Sunday, December 26, 2010

Hurt; How to forgive

"There he hung, his body broken and bleeding, still taunted by his enemies; and it was in the midst of all this that Jesus [pled] perhaps quietly, with deep reverence, ‘Father, forgive them; for they know not what they do." (Luke 23:34.)” I don't understand how he did it. I marvel at the love and forgiveness that Jesus has for each and everyone of us. But still I wonder how could He forgive His tormenters at that moment? With all that pain, with blood having fallen from every pore, he did it. He forgave them.

Recently and a few other times throughout my life I have been hurt by the action of another. Usually, I am quick to forgive becuase I to fall short of being or doing good all the time. But for some people who intentionally hurt us...who's actions are not pure...who's actions are completely unholy....how do we find it in our heart to forgive them?

All I feel lately is pain, regret, and anger. I hate feeling this way. I know it's not right. I try to smile and push these feelings deep down so I don't feel this way, and they keep surfacing.....and then I find myself crying uncontrollably(usually in the privacy of my car or my room). It's amazing how the choices we make may inadvertnetly hurt someone. Unfortuantely this time it was someone elses choice who hurt me. Everyday I pray that I might forgive this person, that my burden might be lifted...taht I might find it it my heart to forgive, but for some reason I cannot forgive. BELIEVE ME I really want to. It just hurts. I'm so grateful for a loving family and wonderful friends who have supported me through this difficult time.

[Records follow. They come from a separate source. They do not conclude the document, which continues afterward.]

-- ==== Sys2Proof/Machine/Fabric.lean ====
section
/-! DEFINITION. Shawm: groups, collectives, compression, packets between devices, termination and cancel messages (R286,
R298 to R306). -/

namespace Sys2Proof.Machine

open Sys2Proof

/-! ### Descriptors (R300, R301) -/

/-- A collective descriptor. -/
structure CollDesc where
  src : Nat
  dst : Nat
  resid : Nat
  stat : Nat
  count : Nat
  op : Nat
  ty : Nat
  redop : Nat
  flags : Nat
  group : Nat
  root : Nat
  policy : Nat
  deriving DecidableEq, Repr

/-- The fields of the 64 bytes. -/
def collDesc (b : List Byte) : CollDesc :=
  { src := fieldAt b 0 8, dst := fieldAt b 8 8, resid := fieldAt b 16 8, stat := fieldAt b 24 8, count := fieldAt b 32 4,
    op := fieldAt b 36 1, ty := fieldAt b 37 1, redop := fieldAt b 38 1, flags := fieldAt b 39 1, group := fieldAt b 40 1,
    root := fieldAt b 41 2, policy := fieldAt b 43 1 }

def CollDesc.elemTy (d : CollDesc) : ElemTy := (ElemTy.ofCode d.ty).getD .f32
def CollDesc.bytes (d : CollDesc) : Nat := d.elemTy.width / 8
def CollDesc.arr (d : CollDesc) : Bool := bitsAt d.flags 0 1 == 1
/-- The compression code of a tier. -/
def CollDesc.code (d : CollDesc) (tier : Nat) : Nat := bitsAt d.policy (2 * tier) 2
/-- A collective that reduces: allreduce or reduce-scatter. -/
def CollDesc.reduces (d : CollDesc) : Bool := decide (d.op ≤ 1)
/-- Elements that a collective over `m` members moves: those of the whole result before it is divided. -/
def CollDesc.total (d : CollDesc) (m : Nat) : Nat := if d.op = 0 ∨ d.op = 3 then d.count else d.count * m
/-- Chunks of 65,536 elements (R301). -/
def CollDesc.chunks (d : CollDesc) (m : Nat) : Nat := ceilDiv (d.total m) 65536

/-- The members of a group of a job; none when it is not registered. -/
def groupOf (j : Job) (n : Nat) : Option (List Member) := (j.groups.find? (fun g => g.1 == n)).map (fun g => g.2)

/-- The members that are dies of this device, with their ranks in the group. -/
def localMembers (j : Job) (ms : List Member) : List (Nat × Member) :=
  ((List.range ms.length).zip ms).filter (fun e => e.2.rank == j.rank)

/-- The descriptor fails the checks of R300 and R301, or its group is not registered with the die as a member. -/
def collBad (j : Job) (die : Nat) (b : List Byte) : Bool :=
  let d := collDesc b
  match groupOf j d.group with
  | none => true
  | some ms =>
    !(localMembers j ms).any (fun e => e.2.die == die)
    || decide (4 < d.op) || !([1, 2, 3, 4, 13, 14, 18, 19].contains d.ty) || decide (2 < d.redop)
    || (!d.reduces && d.redop != 0) || decide (1 < d.flags) || (d.op != 3 && d.root != 0)
    || (d.op == 3 && decide (ms.length ≤ d.root)) || !zeroAt b 44 20 || d.stat % 8 != 0
    || (d.resid != 0 && d.code 3 != 3)
    || (d.policy != 0 && !(d.reduces && d.redop == 0 && d.ty == 2))
    || d.code 0 == 3 || d.code 1 == 3 || d.code 2 == 3 || (d.arr && d.policy != 0)

/-- COLL (R302): the descriptor is read before its alignment is checked. -/
def execColl (f : Form) (s : State) : Host.Outcome State Fault Refusal :=
  runForm 0xE7 f s (fun s => afterEpoch s (fun s =>
    let va := getX s f.a
    match readRecord s va.toNat 64 with
    | .error c => .faultR c s
    | .ok (desc, s1) =>
      if va.toNat % 64 ≠ 0 then faultR 0x06 va s1
      else if collBad (myJob s1) (myDie s1) desc then config s1
      else .done (nextPc (addCmd s1 (.coll (f.d.toNat - 16) desc (myDie s1))))))

/-- Insert a rank in rising order. -/
def insertRank (r : Nat) : List Nat → List Nat
  | [] => [r]
  | x :: xs => if r < x then r :: x :: xs else if r = x then x :: xs else x :: insertRank r xs

/-- GROUP_REGISTRATION (R298): the group's members, this device's own rank in the job, and the devices of other ranks, by
which LNKSTAT.PEER names them (R294). The device ranks that the members name are ranks of the job (R317; log entry 27). -/
def execGroupRegistration (part job num : Nat) (g : Group) (s : State) : Host.Outcome State Fault Refusal :=
  runEvent s (fun s =>
    if !hasPart s part || decide (255 < num) || g.members.isEmpty || decide (4096 < g.members.length) then none
    else
      some (mapPart s part (fun p =>
        let j := getJob p job
        let others := j.ranks.filter (fun r => r != j.rank)
        setJob p { j with groups := (num, g.members) :: j.groups.filter (fun g => g.1 != num), rank := g.own,
                          devices := g.devices ++ j.devices.filter (fun e => !g.devices.any (fun x => x.1 == e.1)),
                          ranks := g.members.foldl (fun rs m => insertRank m.rank rs) (insertRank g.own others) })))

/-! ### Compression (R300) -/

/-- The canonical NaN of f32. -/
def nan32 : Nat := FloatFmt.fp32.nanCode

/-- A code's value. -/
def val32 (c : Nat) : Exact := FloatFmt.fp32.decode c

/-- A value rounded to f32. -/
def round32 (x : Exact) : Nat := FloatFmt.fp32.round x .rne

/-- A NaN or an infinity. -/
def special32 (c : Nat) : Bool := (val32 c).isNan || (val32 c).isInf

/-- Code 1. -/
def throughBf16 (c : Nat) : Nat := round32 (FloatFmt.bf16.decode (FloatFmt.bf16.round (val32 c) .rne))

/-- floor(log2) of a magnitude; none for zero. -/
def log2Of (x : Exact) : Option Int :=
  match x with
  | .val _ t k _ => some (binade t k)
  | _ => none

/-- The larger magnitude. -/
def maxMag32 (cs : List Nat) : Exact :=
  cs.foldl (fun m c =>
    let x := (val32 c).abs
    match m.cmp x with
    | some o => if o < 0 then x else m
    | none => m) (.zero false)

/-- Code 2 on one block. -/
def throughMx (cs : List Nat) : List Nat :=
  if cs.any special32 then cs.map (fun _ => nan32)
  else
    let x : Int := match log2Of (maxMag32 cs) with
      | some e => clampTo 0 254 (e - 8 + 127)
      | none => 0
    cs.map (fun c =>
      round32 ((FloatFmt.e4m3.decode (FloatFmt.e4m3.round ((val32 c).scale (127 - x)) .rne)).scale (x - 127)))

/-- The least and the greatest value of a group, with zero. -/
def leastOf (cs : List Nat) : Exact :=
  cs.foldl (fun m c => match m.cmp (val32 c) with | some o => if o > 0 then val32 c else m | none => m) (.zero false)
def greatestOf (cs : List Nat) : Exact :=
  cs.foldl (fun m c => match m.cmp (val32 c) with | some o => if o < 0 then val32 c else m | none => m) (.zero false)

/-- Code 3 on one group: what is sent up, and the new residual, for the partial values and the residuals. -/
def throughInt4 (ps rs : List Nat) : List (Nat × Nat) :=
  let us := (ps.zip rs).map (fun e => round32 ((val32 e.1).add (val32 e.2) .rne))
  if us.any special32 then us.map (fun u => (nan32, round32 ((val32 u).add (val32 nan32) .rne)))
  else
    let lo := leastOf us
    let hi := greatestOf us
    let s := FloatFmt.fp16.decode (FloatFmt.fp16.round ((hi.add lo.neg .rne).div (.ofInt 15)) .rne)
    let z : Int := if s.isZero then 0 else clampTo 0 15 ((((lo.neg).div s).roundInt .rne).getD 0)
    us.map (fun u =>
      let q : Int := if s.isZero then z else clampTo 0 15 ((((val32 u).div s).roundInt .rne).getD 0 + z)
      let d := round32 (s.mul (.ofInt (q - z)))
      (d, round32 ((val32 u).add (val32 d).neg .rne)))

/-- The values that a child sends up at a tier under codes 0 to 2. -/
def sentUp (code : Nat) (cs : List Nat) : List Nat :=
  match code with
  | 0 => cs
  | 1 => cs.map throughBf16
  | _ => (blocksOf 32 cs).flatMap throughMx

/-- The values and residuals of a child under code 3. -/
def sentUpInt4 (ps rs : List Nat) : List (Nat × Nat) :=
  ((blocksOf 64 ps).zip (blocksOf 64 rs)).flatMap (fun e => throughInt4 e.1 e.2)

/-! ### The reduction tree (R299) -/

/-- A subtree: its lowest member rank, the coordinates of that member, its values. -/
structure Sub where
  lead : Nat
  at_ : Member
  vals : List Nat
  deriving DecidableEq, Repr

/-- Two children lie in one subtree of a tier. -/
def sameAt (tier : Nat) (a b : Member) : Bool :=
  match tier with
  | 0 => a.campus == b.campus && a.rack == b.rack && a.rank == b.rank
  | 1 => a.campus == b.campus && a.rack == b.rack
  | 2 => a.campus == b.campus
  | _ => true
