/-- The running thread's registers lie in a lane of a core. -/
def holdsLane (core lane : Nat) (s : State) : Bool :=
  s.t.live && decide (s.t.slot < 8) && s.u.cluster.isSome && !s.t.away && s.t.wait != .start && myCore s == core
  && inShare s s.t.own lane

/-- The thread whose registers lie in a lane of a core. -/
def laneHolder (core lane : Nat) (s : State) : Option Tid :=
  ((allUnits s).flatMap (fun u => u.threads.map (fun t => ({ uid := u.uid, slot := t.slot } : Tid)))).find? (fun i =>
    match focus i s with
    | some s1 => holdsLane core lane s1
    | none => false)

/-- An uncorrectable error in a lane of the current thread's share: the strip rolls back and restores the slice from its
shadow, or, with the shadow unusable too, the thread's state is lost; the slice is retired (R341). -/
def loseSlice (core lane : Nat) (shadowOk : Bool) (s : State) : State :=
  let pc := s.t.arch.pc
  let base : Nat := if shadowOk then 0xFFFFFFFFFFFFFF00 else 0xFFFFFFFFFFFFFE00
  let s1 := takeTrap s .R { code := 0x15, sub := 0, tval := BitVec.ofNat 64 (base + lane), telem := lane } pc pc
  retireLane s.u.part core lane (if shadowOk then s1 else loseState s1)

/-- SRAM_UNCORRECTABLE_ERROR (R341): of a lane of a core. The thread whose share holds the lane takes the trap; in no
thread's share the slice is retired, and nothing else. -/
def execSramUncorrectableError (core lane : Nat) (shadowOk : Bool) (s : State) : Host.Outcome State Fault Refusal :=
  runEvent s (fun s =>
    if decide (512 ≤ core) || decide (64 ≤ lane) then none
    else
      match laneHolder core lane s with
      | none => some (retireLane (partOfDie s.config (core / 128)) core lane s)
      | some i => some (onThread i (loseSlice core lane shadowOk) s))

/-- A 64 KiB frame of DRAM is retired (R342). -/
def retireFrame (pa : Nat) (s : State) : State :=
  let frame := pa / 65536
  if s.flash.frames.contains frame then s
  else
    journal (setFlash { s.flash with frames := s.flash.frames ++ [frame] } s) (partOfAddr s pa) 8 2 0xFFFF 0
      (leBytes 8 (65536 * frame))

/-- DRAM_CORRECTED_ERROR (R342): the eighth in a frame since power-on retires it. -/
def execDramCorrectedError (pa : Nat) (s : State) : Host.Outcome State Fault Refusal :=
  runEvent s (fun s =>
    if !isDramAddr pa then none
    else
      let frame := pa / 65536
      let n := assocGet 0 s.frameErrors frame + 1
      let s1 := countCorr (pa / 2 ^ 44) { s with frameErrors := assocSet s.frameErrors frame n }
      some (if 8 ≤ n then retireFrame pa s1 else s1))

/-- DRAM_UNCORRECTABLE_ERROR (R342): the line is poisoned, and its frame is retired. -/
def execDramUncorrectableError (pa : Nat) (s : State) : Host.Outcome State Fault Refusal :=
  runEvent s (fun s =>
    if !isDramAddr pa then none
    else
      let line := pa / 64
      let s1 := if s.poison.contains line then s else { s with poison := line :: s.poison }
      some (retireFrame pa s1))

/-! ### Partition changes (R317 to R319) -/

/-- The dies that change partition, a partition being its number, its lowest die (R317). -/
def movingDies (old new : Nat) : List Nat := (List.range 4).filter (fun d => partOfDie old d != partOfDie new d)

/-- The partitions of a configuration. -/
def partsOf (config : Nat) : List Nat := (List.range 4).filter (fun n => !(diesOf config n).isEmpty)

/-- The partitions that a change makes smaller or larger, or makes, or ends. -/
def changedParts (old new : Nat) : List Nat :=
  ((movingDies old new).map (partOfDie old) ++ (movingDies old new).map (partOfDie new)).eraseDups

/-- A partition that a change makes or ends: its registers at their reset values, with its journal kept and the clock of the
partition that its dies come from (log entry 29). -/
def newPart (from_ p : PartState) : PartState :=
  { PartState.reset with jrnBase := p.jrnBase, jrnHead := p.jrnHead, clk := from_.clk, clkAt := from_.clkAt, thr := from_.thr }

/-- The translation caches of dies: of their clusters and of their engines (R314). -/
def TlbEntry.onDies (dies : List Nat) (e : TlbEntry) : Bool :=
  decide (e.agent < 192) && dies.contains (if e.agent < 128 then e.agent / 32 else e.agent - 128)

/-- A partition under a new configuration: one that was there before goes on, with no translation that a moving die holds. -/
def changedPart (s : State) (new n : Nat) : PartState :=
  let p := getPart s n
  let dies := movingDies s.config new
  if (partsOf s.config).contains n && (partsOf new).contains n then
    { p with tlb := p.tlb.filter (fun e => !e.onDies dies) }
  else if dies.contains n then newPart (getPart s (partOfDie s.config n)) p
  else p

/-- A port that moves loses its session and its retry buffer; one that keeps its partition goes on. -/
def movePort (home : Nat) (p : Port) : Port := if home = p.part then p else { Port.down with part := home }

/-- The partitions that ports are given in a change: ports of the partitions that change go to one of those that is there
after it, and the other ports keep theirs. -/
def portsFit (s : State) (ports : List Nat) (new : Nat) : Bool :=
  let changed := changedParts s.config new
  ports.length == 16 && (List.range 16).all (fun n =>
    let old := (getPort s n).part
    let home := ports.getD n 0
    if changed.contains old then changed.contains home && (partsOf new).contains home else home == old)
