-- ==== Sys2Proof/Certificates/Slice0/Obligations.lean ====
section
/-! DEFINITION. The statements for the provers. -/

open Sys2Proof Sys2Proof.Machine

/-! ### The scalar range 0x00 to 0x31 -/

/-- The integer instructions (R98, R99): a is X[a], y is X[b] or the sign-extended 14-bit immediate. -/
def Sys2Proof.Machine.integerRows : List XRow :=
  let row (i : Form → Instr) (opc : Nat) (op : W64 → W64 → W64) : XRow :=
    { instr := i, opc := opc, value := fun f s => op (getX s f.a) (operandY f s) }
  let shl (a y : W64) : W64 := a <<< (y.toNat % 64)
  let shr (a y : W64) : W64 := a >>> (y.toNat % 64)
  let sra (a y : W64) : W64 := a.sshiftRight (y.toNat % 64)
  let high (a b : BitVec 128) : W64 := (a * b).extractLsb' 64 64
  [row .add 0x01 (· + ·), row .addi 0x01 (· + ·), row .sub 0x02 (· - ·), row .and 0x03 (· &&& ·),
   row .andi 0x03 (· &&& ·), row .or 0x04 (· ||| ·), row .ori 0x04 (· ||| ·), row .xor 0x05 (· ^^^ ·),
   row .xori 0x05 (· ^^^ ·), row .shl 0x06 shl, row .shli 0x06 shl, row .shr 0x07 shr, row .shri 0x07 shr,
   row .sra 0x08 sra, row .srai 0x08 sra, row .mul 0x09 (· * ·), row .muli 0x09 (· * ·),
   row .mulh 0x0A (fun a y => high (a.signExtend 128) (y.signExtend 128)),
   row .mulhu 0x0B (fun a y => high (a.setWidth 128) (y.setWidth 128)),
   row .div 0x0C (fun a y => if y = 0 then BitVec.allOnes 64 else a.sdiv y),
   row .divu 0x0D (fun a y => if y = 0 then BitVec.allOnes 64 else a / y),
   row .rem 0x0E (fun a y => if y = 0 then a else a.srem y),
   row .remu 0x0F (fun a y => if y = 0 then a else a % y),
   row .slt 0x10 (fun a y => if a.slt y then 1 else 0), row .slti 0x10 (fun a y => if a.slt y then 1 else 0),
   row .sltu 0x11 (fun a y => if a.ult y then 1 else 0), row .sltiu 0x11 (fun a y => if a.ult y then 1 else 0),
   row .min 0x12 (fun a y => if y.slt a then y else a), row .max 0x13 (fun a y => if a.slt y then y else a),
   row .minu 0x14 (fun a y => if y.ult a then y else a), row .maxu 0x15 (fun a y => if a.ult y then y else a)]

/-- Every integer instruction completes wherever its checks pass, writes its result to X[d], and changes nothing else:
no other register, no byte of memory, no trap register (R98, R99). -/
def Sys2Proof.Machine.IntegerInstructionsWriteOneRegister : Prop := ∀ r ∈ integerRows, r.Holds

/-- The bit counts, the reversal and the selection (R100, R101). -/
def Sys2Proof.Machine.bitRows : List XRow :=
  let row (i : Form → Instr) (opc : Nat) (op : W64 → W64) : XRow :=
    { instr := i, opc := opc, value := fun f s => op (getX s f.a) }
  [row .clz 0x16 (fun a => BitVec.ofNat 64 (((List.range 64).find? (fun i => a.getLsbD (63 - i))).getD 64)),
   row .ctz 0x17 (fun a => BitVec.ofNat 64 (((List.range 64).find? (fun i => a.getLsbD i)).getD 64)),
   row .popc 0x18 (fun a => BitVec.ofNat 64 ((List.range 64).filter (fun i => a.getLsbD i)).length),
   row .brev 0x19 (fun a => BitVec.ofNat 64 (((List.range 64).filter (fun i => a.getLsbD i)).map (fun i => 2 ^ (63 - i))).sum),
   { instr := .sel, opc := 0x1A, value := fun f s => if getX s f.c = 0 then getX s f.b else getX s f.a }]

/-- The bit counts, the reversal and the selection complete, write X[d], and change nothing else (R100, R101). -/
def Sys2Proof.Machine.BitInstructionsWriteOneRegister : Prop := ∀ r ∈ bitRows, r.Holds

/-- The words of the divisions are N-R scalar with op6 0x0C to 0x0F, and their long opcodes are the same (R99). -/
def Sys2Proof.Machine.DivisionWordsDecode : Prop :=
  ∀ r ∈ [(Instr.div, 0x0C), (.divu, 0x0D), (.rem, 0x0E), (.remu, 0x0F)], ∀ d a b : Field,
    d.toNat < 64 → a.toNat < 64 → b.toNat < 64 →
    let f : Form := { d := d, a := a, b := b }
    decodeWord (BitVec.ofNat 9 r.2 ++ d ++ a ++ b ++ (0 : BitVec 2)) = some (r.1 f) ∧
      decodeLong (BitVec.ofNat 8 r.2 ++ d ++ a ++ b ++ (0 : BitVec 35)) = some (r.1 f)

/-- The integer instructions, the bit counts, the reversal and the selection complete wherever their checks pass, write X[d],
and change nothing else (R98 to R101). -/
def Obligations.IntegerInstructionsWriteOneRegister : Prop :=
  Sys2Proof.Machine.IntegerInstructionsWriteOneRegister ∧ Sys2Proof.Machine.BitInstructionsWriteOneRegister ∧
    Sys2Proof.Machine.DivisionWordsDecode

/-- The floating-point scalar instructions (R102 to R104): operands and results are bits [w-1:0] of X, flushed by vtr
(R97, R66), and each result is rounded once. -/
def Sys2Proof.Machine.floatRows : List XRow :=
  let out (f : Form) (s : State) (x : Exact) : W64 :=
    BitVec.ofNat 64 (roundTo (vtrFlush s) (scalarType f) x (rndOf s (modeCode f s) 0 0))
  let rd (f : Form) (s : State) (r : Field) : Exact := readFlushed (vtrFlush s) (scalarType f) (getX s r).toNat
  let row (i : Form → Instr) (opc : Nat) (v : Form → State → Exact) : XRow :=
    { instr := i, opc := opc, value := fun f s => out f s (v f s), counts := fun f s => modeCode f s == 5 }
  let exactOrFast (i : Form → Instr) (opc : Nat) (v : Form → State → Exact) : XRow :=
    { instr := i, opc := opc, counts := fun f s => modeCode f s == 5,
      value := fun f s =>
        if f.mod.getLsbD 3 then BitVec.ofNat 64 (roundFastTo (vtrFlush s) (scalarType f) 1 (v f s))
        else out f s (v f s) }
  let sign (f : Form) (s : State) : Rnd := rndOf s (modeCode f s) 0 0
  let bitsOf (f : Form) (s : State) (r : Field) : Nat := (getX s r).toNat % 2 ^ (scalarType f).width
  let half (i : Form → Instr) (opc : Nat) (big : Bool) : XRow :=
    { instr := i, opc := opc, value := fun f s =>
        BitVec.ofNat 64 (minMaxCode big (vtrFlush s) (scalarType f) (bitsOf f s f.a) (bitsOf f s f.b)) }
  [row .fadd 0x1B (fun f s => (rd f s f.a).add (rd f s f.b) (sign f s)),
   row .fsub 0x1C (fun f s => (rd f s f.a).add (rd f s f.b).neg (sign f s)),
   row .fmul 0x1D (fun f s => (rd f s f.a).mul (rd f s f.b)),
   row .fma 0x1E (fun f s =>
     ((rd f s f.a).mul (rd f s f.b)).add (rd f s (if f.c = 0 then f.d else f.c)) (sign f s)),
   exactOrFast .fdiv 0x1F (fun f s => (rd f s f.a).div (rd f s f.b)),
   exactOrFast .fsqrt 0x20 (fun f s => (rd f s f.a).sqrt),
   half .fmin 0x21 false, half .fmax 0x22 true,
   { instr := .fcmp, opc := 0x23, value := fun f s =>
       if condHolds (f.mod.toNat % 8) ((rd f s f.a).cmp (rd f s f.b)) then 1 else 0 },
   row .fcvt 0x24 (fun f s => readFlushed (vtrFlush s) (fcvtSource f.b) (getX s f.a).toNat),
   { instr := .ficvt, opc := 0x25, counts := fun f s => modeCode f s == 5, value := fun f s =>
       BitVec.ofNat 64 (roundTo (vtrFlush s) (icvtType f.b) (rd f s f.a) (rndOf s (modeCode f s) 0 0)) },
   row .ifcvt 0x26 (fun f s => (icvtType f.b).exact (getX s f.a).toNat)]

/-- The floating-point scalar instructions complete, write X[d], count a rounding under RSR, and change nothing else
(R97, R102 to R104). That the fast forms of `fdiv` and `fsqrt` count a rounding under RSR too is the model's choice (log entry
41). -/
def Obligations.ScalarFloatInstructionsRoundOnce : Prop := ∀ r ∈ floatRows, r.Holds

I am so grateful for the love that I have felt from my heavenly father and a loving savior. I just want this pain to end. I want to feel free from this burden that was created from no fault of my own. I know the pain will eventually fade away but I feel a scar will always be here. I also know that I will grow stronger from this experience. For now I am open to forgiveness, but I have not completely forgiven this person. I hope one day that this person can stand before me and explain to me why they did what they did. When this happens I hope that they feel enough remorse for their actions, and that I will be able to say "I forgive you" and mean it. For now I guess it's normal feel hurt, pain, and anger. But know ABOVE ALL I feel the enduring love and peace from all of those who have been placed in my life to help me during this difficult trial.